Ностальгия – это память
Шрифт:
Сияет солнце, внизу блестит озеро. На другом берегу озера – горы. Но там уже Франция.
(Несколько лет спустя я опять ехала по той же дороге – в санаторий в Монтрё. Жила на берегу озера, наслаждалась красотой, тишиной, одиночеством, гуляла по берегу Женевского озера и учила роль для предстоящей работы у Анатолия Васильева в «Дон Жуане». Мне не давалось одно пушкинское стихотворение – «Плещут волны Флегетона…», и тогда я стала его перекладывать на картинки, которые видела перед собой: волны Флегетона – это, конечно, волны Женевского озера; «вдоль пустынного залива…» – и я иду, загибая угол перед Шильонским замком,
А совсем недавно, бродя по темным катакомбам замка, я не нашла роспись Байрона; зато вычитала у Гоголя в переписке с Жуковским, как он «нацарапал свое имя русскими буквами в Шильонском подземелье, не посмев подписать его под двумя славными именами творца и переводчика „Шильонского узника“» (то есть Байрона и Жуковского). И далее читаю у него: «…внизу последней колонны, которая в тени, когда-нибудь русский путешественник разберет мое птичье имя, если не сядет на него англичанин…» Имя Гоголя я тоже, к сожалению, не нашла, но русских отметин тут много… Да и вообще, русские всегда стремились к Женевскому озеру.)
Ну так Жорж Сименон…
Подъезжаем. Слева – высокая каменная не то стена, не то скала. Более осведомленные журналисты объясняют мне – скала искусственная. Над ней – дом Сименона. Наверное, потому что от скоростной дороги шумно, писатель решил забраться повыше. Понятно, хотя все же немного парадоксально: Сименон, который пишет свои стремительные, динамичные романы за неделю (об этом я читала), бежит от шумных примет нашего скоростного века!
Въезжаем в ворота. На столбиках – по букве S. Как будто герб, как будто фабричная марка. И в самом деле – за воротами живет человек, который, подобно фабрике, выбрасывает роман за романом.

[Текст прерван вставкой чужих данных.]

theorem exec_replace_of_error {why : Decline} (hc : s.commands.head? = some c) (hn : s.insts[c.inst]? = some n)
    (hlive : n.dead = false) (h : replaceTable n c.which c.table = .error why) :
    exec .replace s = .next (afterAnswer s c (.declined why)) := by
  change execReplace s = _
  rw [execReplace, commands_eq_cons hc]
  simp only [hn, Inst.isDead, hlive, h, Bool.false_eq_true, if_false]
  rfl

theorem exec_replace_of_ok {n' : Inst} (hc : s.commands.head? = some c) (hn : s.insts[c.inst]? = some n)
    (hlive : n.dead = false) (h : replaceTable n c.which c.table = .ok n') :
    exec .replace s = .next (answer (setInst s c.inst n') c .replaced) := by
  change execReplace s = _
  rw [execReplace, commands_eq_cons hc]
  simp only [hn, Inst.isDead, hlive, h, Bool.false_eq_true, if_false]

end

/-- Settles O27: for each selector, no check of the new table fails. -/
theorem replaceChangesOnlyTheTable : Obligations.ReplaceChangesOnlyTheTable := by
  intro s c n hc hn hlive done legal
  have hdone {n' : Inst} (h : replaceTable n c.which c.table = .ok n') : done n' :=
    exec_replace_of_ok hc hn hlive h
  have hlevels {v : List Int} (h : ∀ l ∈ v, legal l) : v.all (legalLevel n.period) = true :=
    List.all_eq_true.2 fun l hl => legalLevel_period_iff.2 (h l hl)
  refine ⟨fun v hw ht hr hlen hlegal => hdone ?_, fun v hw ht hr hshape hlegal => hdone ?_,
    fun v hw ht hr hlen hlegal => hdone ?_, fun v hw ht hr hshape => hdone ?_, fun v hw ht hr hlen => hdone ?_⟩
  · simp [hw, ht, replaceTable, hr, hasShape1, hlen, hlevels hlegal]
  · have hrows : v.all (fun u => u.all (legalLevel n.period)) = true :=
      List.all_eq_true.2 fun u hu => hlevels (hlegal u hu)
    simp only [hw, ht, replaceTable, hr, hshape, hrows, Bool.not_true, Bool.false_eq_true, if_false]
  · simp [hw, ht, replaceTable, hr, hasShape1, hlen, hlevels hlegal]
  · simp only [hw, ht, replaceTable, hr, hshape, Bool.not_true, Bool.false_eq_true, if_false]
  · simp [hw, ht, replaceTable, hr, hasShape1, hlen]

section

variable {n : Inst} {which : Which} {t : Table}

theorem replaceTable_of_not_hasTable (h : hasTable n.op which = false) :
    replaceTable n which t = .error .noSuchTable := by
  cases which <;> simp only [hasTable] at h
  all_goals cases t <;> simp [replaceTable, h]

/-- R183: of a table of the selected kind the shape is checked; a table of another kind is refused as well. -/
theorem replaceTable_of_not_tableFits (h : hasTable n.op which = true) (ht : ¬ n.TableFits which t) :
    replaceTable n which t = .error .tableShape := by
  unfold replaceTable
  split <;> simp only [hasTable] at h
  case h_1 v | h_3 v | h_5 v =>
    have hlen : v.length ≠ _ := fun hlen => ht ⟨v, rfl, hlen⟩
    simp [h, hasShape1, hlen]
  case h_2 v | h_4 v =>
    have hshape : ¬ hasShape2 n.o n.n v = true := fun hv => ht ⟨v, rfl, (hasShape2_iff ..).1 hv⟩
    simp only [h, hshape]
    rfl
  all_goals simp [h]

/-- A rational tensor has no level to be out of range. -/
theorem replaceTable_of_levelRange (h : hasTable n.op which = true) (ht : n.TableFits which t)
    {l : Int} (hl : l ∈ t.levels) (hrange : legalLevel n.period l = false) :
    replaceTable n which t = .error .levelRange := by
  have hsome {v : List Int} (hv : l ∈ v) : v.all (legalLevel n.period) = false :=
    List.all_eq_false.2 ⟨l, hv, by simp [hrange]⟩
  cases which <;> simp only [hasTable] at h
  case levels | biasLevels =>
    obtain ⟨v, rfl, hlen⟩ := ht
    simp only [replaceTable, h, (hasShape1_iff ..).2 hlen, hsome (v := v) hl]
    rfl
  case weightLevels =>
    obtain ⟨v, rfl, hshape⟩ := ht
    obtain ⟨u, hu, hlu⟩ := List.mem_flatten.1 hl
    have hrows : v.all (fun u => u.all (legalLevel n.period)) = false :=
      List.all_eq_false.2 ⟨u, hu, by simp [hsome hlu]⟩
    simp only [replaceTable, h, (hasShape2_iff ..).2 hshape, hrows]
    rfl
  case weights | bias =>
    obtain ⟨v, rfl, -⟩ := ht
    cases hl

end

/-- Settles O28: the three checks in their order, each with its refusal. -/
theorem illegalReplaceIsRefused : Obligations.IllegalReplaceIsRefused := by
  intro s c n hc hn hlive refused
  have hrefused {why : Decline} (h : replaceTable n c.which c.table = .error why) : refused why :=
    exec_replace_of_error hc hn hlive h
  refine ⟨fun h => hrefused (replaceTable_of_not_hasTable h),
    fun h ht => hrefused (replaceTable_of_not_tableFits h ht), fun h ht ⟨l, hl, hrange⟩ => ?_⟩
  have hbad : legalLevel n.period l = false := by
    rw [← Bool.not_eq_true, Inst.period, legalLevel_period_iff]
    omega
  exact hrefused (replaceTable_of_levelRange h ht hl hbad)

/-! ### The records CONSTRUCT accepts -/

section

variable {i : Instr} {p : Params}

theorem illegalRow_eq_none_iff : illegalRow i = none ↔ i ≠ .mulIS ∧ i ≠ .addGNSB := by
  refine ⟨fun h => ⟨?_, ?_⟩, fun ⟨h, h'⟩ => illegalRow_eq_none h h'⟩
  · rintro rfl
    cases h
  · rintro rfl
    cases h

theorem badDepth_eq_false_iff : badDepth i p = false ↔ (i = .reluSR → p.depth ≤ 127) := by
  cases i <;> simp [badDepth, Config.reluSrDepthMax]

/-- R191, R198: the five checks of the configuration, in the words of R181. -/
theorem configError_eq_none_iff :
    configError i p = none ↔ (i ≠ .mulIS ∧ i ≠ .addGNSB) ∧ i.wellFormed = true ∧ ParamsInRange i p ∧
      (i = .reluSR → p.depth ≤ 127) ∧ ¬ MoreResInvalid i p := by
  rw [configError_eq_none, illegalRow_eq_none_iff, badRounding_eq_not_wellFormed, Bool.not_eq_false',
    badParameter_eq_false_iff, badDepth_eq_false_iff]
  refine and_congr_right fun _ => and_congr_right fun _ => and_congr_right fun hrange => and_congr_right fun _ => ?_
  refine ⟨fun h hmore => ?_, badMoreRes_eq_false⟩
  cases h.symm.trans (badMoreRes_of_invalid hrange hmore)

/-- Where a row reads a table, that table is supplied and has the property. -/
theorem supplied_iff {α : Type} {read : Bool} {t : Option α} {ok : α → Prop} :
    (read = true → ∃ v, t = some v ∧ ok v) ↔
      (read = true → t.isNone = false) ∧ (read = true → ∀ v, t = some v → ok v) := by
  cases t <;> simp

/-- The MUX index table has no default and at least one entry (R64). -/
theorem getD_nil_isEmpty_eq_false_iff {α : Type} {t : Option (List α)} :
    (t.getD []).isEmpty = false ↔ ∃ v, t = some v ∧ v ≠ [] := by
  cases t <;> simp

Вымощенный двор. Несколько построек, среди которых небольшая белая двухэтажная вилла. Горничная проводит нас в холл. Окна во всю стену, за окнами – гладко выбритая лужайка. Я уже чувствую себя корреспондентом. Достаю блокнот, лихорадочно записываю все, что потом ускользает из памяти: большая синяя рыба на белой стене… Картины – абстрактная живопись. Телевизор, белые полки с книгами, ковер на полу; камин. Не хватает только Сименона.
И вот он входит из боковой двери, не заставляя ждать нас ни минуты, – человек семидесяти лет, среднего роста, бодрый, сухощавый, с трубкой в зубах. Желтая рубашка, желтые носки, черная бабочка. Увидев женщину, он извиняется, хочет надеть пиджак, но – жарко, и Сименон, не особенно настаивая, остается в рубашке. Знакомимся.
Задавать вопросы особенно не приходится.
Наверное, журналисты здесь частые гости, и писатель изучил круг обязательных вопросов.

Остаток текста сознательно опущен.